**Problem**
Lines that include the string "every" are the ones to copy from the entries below.

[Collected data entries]
- - - - - - -

-- ==== Sys2Proof/Laws/SMap.lean ====
section
/-!
SUPPORT. Sparse maps: what reads after writes give, and that every write keeps the canonical form; the same for the ring
memory.
-/
namespace Sys2Proof.SMap

variable {α : Type}

theorem look_ins_same (m : List (Nat × α)) (k : Nat) (v : α) : look (ins m k v) k = some v := by
  induction m with
  | nil => simp [ins, look]
  | cons e r ih =>
    obtain ⟨j, w⟩ := e
    unfold ins; split
    · simp [look]
    · split
      · simp [look]
      · rename_i _ h; simp [look, Ne.symm h, ih]

theorem look_ins_other (m : List (Nat × α)) (k j : Nat) (v : α) (h : j ≠ k) : look (ins m k v) j = look m j := by
  induction m with
  | nil => simp [ins, look, Ne.symm h]
  | cons e r ih =>
    obtain ⟨i, w⟩ := e
    unfold ins; split
    · simp [look, Ne.symm h]
    · split
      · rename_i _ e; subst e; simp [look, Ne.symm h]
      · simp [look, ih]

theorem look_del_same (m : List (Nat × α)) (k : Nat) : look (del m k) k = none := by
  induction m with
  | nil => rfl
  | cons e r ih =>
    obtain ⟨i, w⟩ := e
    by_cases h : i = k
    · subst h; simpa [del] using ih
    · have h' : (i != k) = true := by simp [h]
      simp only [del, List.filter_cons, h', if_true, look, h, if_false]; exact ih

theorem look_del_other (m : List (Nat × α)) (k j : Nat) (h : j ≠ k) : look (del m k) j = look m j := by
  induction m with
  | nil => rfl
  | cons e r ih =>
    obtain ⟨i, w⟩ := e
    by_cases hi : i = k
    · subst hi; simpa [del, look, Ne.symm h] using ih
    · have h' : (i != k) = true := by simp [hi]
      simp only [del, List.filter_cons, h', if_true, look]; rw [← ih]; rfl

@[simp] theorem get_put_same [DecidableEq α] (d : α) (m : List (Nat × α)) (k : Nat) (v : α) : get d (put d m k v) k = v := by
  unfold put get; split
  · rename_i h; simp [look_del_same, h]
  · simp [look_ins_same]

theorem get_put_other [DecidableEq α] (d : α) (m : List (Nat × α)) (k j : Nat) (v : α) (h : j ≠ k) :
    get d (put d m k v) j = get d m j := by
  unfold put get; split
  · rw [look_del_other _ _ _ h]
  · rw [look_ins_other _ _ _ _ h]

@[simp] theorem get_upd_same [DecidableEq α] (d : α) (m : List (Nat × α)) (k : Nat) (f : α → α) :
    get d (upd d m k f) k = f (get d m k) := get_put_same ..

theorem get_upd_other [DecidableEq α] (d : α) (m : List (Nat × α)) (k j : Nat) (f : α → α) (h : j ≠ k) :
    get d (upd d m k f) j = get d m j := get_put_other _ _ _ _ _ h

theorem mem_ins {m : List (Nat × α)} {k : Nat} {v : α} {e : Nat × α} (h : e ∈ ins m k v) : e = (k, v) ∨ e ∈ m := by
  induction m with
  | nil => simp [ins] at h; exact .inl h
  | cons x r ih =>
    obtain ⟨j, w⟩ := x
    unfold ins at h; split at h
    · simpa using h
    · split at h
      · rcases List.mem_cons.mp h with h | h
        · exact .inl h
        · exact .inr (List.mem_cons_of_mem _ h)
      · rcases List.mem_cons.mp h with h | h
        · exact .inr (h ▸ List.mem_cons_self ..)
        · rcases ih h with h | h
          · exact .inl h
          · exact .inr (List.mem_cons_of_mem _ h)

theorem mem_of_look {m : List (Nat × α)} {k : Nat} {v : α} (h : look m k = some v) : (k, v) ∈ m := by
  induction m with
  | nil => simp [look] at h
  | cons e r ih =>
    unfold look at h
    split at h
    · rename_i hk; injection h with h; subst h; subst hk; exact List.mem_cons_self
    · exact List.mem_cons_of_mem _ (ih h)

/-- What holds of the default and of every listed value, and is kept by `f`, holds of every value after an update. -/
theorem all_upd [DecidableEq α] {d : α} {m : List (Nat × α)} {k : Nat} {f : α → α} {P : α → Prop} (hm : ∀ e ∈ m, P e.2) (hd : P d)
    (hf : ∀ x, P x → P (f x)) : ∀ e ∈ upd d m k f, P e.2 := by
  have hg : P (get d m k) := by
    unfold get
    cases h : look m k with
    | none => exact hd
    | some v => exact hm _ (mem_of_look h)
  intro e he
  unfold upd put at he
  split at he
  · exact hm _ (List.mem_filter.1 he).1
  · rcases mem_ins he with rfl | he
    · exact hf _ hg
    · exact hm _ he

theorem all_mapVals {β : Type} [DecidableEq β] {d : β} {f : Nat → α → β} {m : List (Nat × α)} {P : α → Prop} {Q : β → Prop}
    (hm : ∀ e ∈ m, P e.2) (hf : ∀ k x, P x → Q (f k x)) : ∀ e ∈ mapVals d f m, Q e.2 := by
  intro e he
  unfold mapVals at he
  obtain ⟨x, hx, rfl⟩ := List.mem_map.1 (List.mem_filter.1 he).1
  exact hf _ _ (hm x hx)

theorem wf_ins [DecidableEq α] {d : α} {m : List (Nat × α)} {k : Nat} {v : α} (hm : wf d m = true) (hv : v ≠ d) :
    wf d (ins m k v) = true := by
  induction m with
  | nil => simp [ins, wf, hv]
  | cons x r ih =>
    obtain ⟨j, w⟩ := x
    simp only [wf, Bool.and_eq_true, bne_iff_ne, List.all_eq_true, decide_eq_true_eq] at hm
    unfold ins; split
    · rename_i hk
      simp only [wf, Bool.and_eq_true, bne_iff_ne, List.all_eq_true, decide_eq_true_eq]
      refine ⟨⟨hv, fun e he => ?_⟩, hm⟩
      rcases List.mem_cons.mp he with rfl | he
      · exact hk
      · exact Nat.lt_trans hk (hm.1.2 e he)
    · split
      · rename_i e; subst e
        simp only [wf, Bool.and_eq_true, bne_iff_ne, List.all_eq_true, decide_eq_true_eq]
        exact ⟨⟨hv, hm.1.2⟩, hm.2⟩
      · rename_i h1 h2
        simp only [wf, Bool.and_eq_true, bne_iff_ne, List.all_eq_true, decide_eq_true_eq]
        refine ⟨⟨hm.1.1, fun e he => ?_⟩, ih hm.2⟩
        rcases mem_ins he with rfl | he
        · simp only; omega
        · exact hm.1.2 e he

theorem wf_del [DecidableEq α] {d : α} {m : List (Nat × α)} {k : Nat} (hm : wf d m = true) : wf d (del m k) = true := by
  induction m with
  | nil => rfl
  | cons x r ih =>
    obtain ⟨j, w⟩ := x
    simp only [wf, Bool.and_eq_true, bne_iff_ne, List.all_eq_true, decide_eq_true_eq] at hm
    by_cases h : j = k
    · subst h; simpa [del] using ih hm.2
    · have h' : (j != k) = true := by simp [h]
      simp only [del, List.filter_cons, h', if_true, wf, Bool.and_eq_true, bne_iff_ne, List.all_eq_true, decide_eq_true_eq]
      exact ⟨⟨hm.1.1, fun e he => hm.1.2 e (List.mem_filter.mp he).1⟩, ih hm.2⟩

/-- A write keeps the canonical form. -/
theorem wf_put [DecidableEq α] {d : α} {m : List (Nat × α)} {k : Nat} {v : α} (hm : wf d m = true) : wf d (put d m k v) = true := by
  unfold put; split
  · exact wf_del hm
  · rename_i h; exact wf_ins hm h

end Sys2Proof.SMap

namespace Sys2Proof.Machine

/-- Writing bytes keeps the ring memory canonical. -/
theorem memWf_writeBytes (mem : List Host.Cell) (a : Nat) (p : Bytes) (h : memWf mem = true) : memWf (writeBytes mem a p) = true := by
  induction p generalizing mem a with
  | nil => exact h
  | cons b r ih => exact ih _ _ (SMap.wf_put h)

/-- Bytes outside those written read as before. -/
theorem readByte_writeBytes_outside (mem : List Host.Cell) (a i : Nat) (p : Bytes) (h : i < a ∨ a + p.length ≤ i) :
    readByte (writeBytes mem a p) i = readByte mem i := by
  induction p generalizing mem a with
  | nil => rfl
  | cons b r ih =>
    simp only [List.length_cons] at h
    rw [writeBytes, ih _ _ (by omega)]
    exact SMap.get_put_other _ _ _ _ _ (by omega)

/-- A byte written reads as it was written. -/
theorem readByte_writeBytes_inside (mem : List Host.Cell) (a i : Nat) (p : Bytes) (h : i < p.length) :
    readByte (writeBytes mem a p) (a + i) = p[i] := by
  induction p generalizing mem a i with
  | nil => simp at h
  | cons b r ih =>
    cases i with
    | zero =>
      rw [writeBytes, readByte_writeBytes_outside _ _ _ _ (by omega)]
      exact SMap.get_put_same ..
    | succ i =>
      simp only [List.length_cons] at h
      rw [writeBytes, show a + (i + 1) = a + 1 + i by omega, ih _ _ _ (by omega)]; rfl

end Sys2Proof.Machine
end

- - - - - - -

**Solution below**
SUPPORT. Sparse maps: what reads after writes give, and that every write keeps the canonical form; the same for the ring
/-- What holds of the default and of every listed value, and is kept by `f`, holds of every value after an update. -/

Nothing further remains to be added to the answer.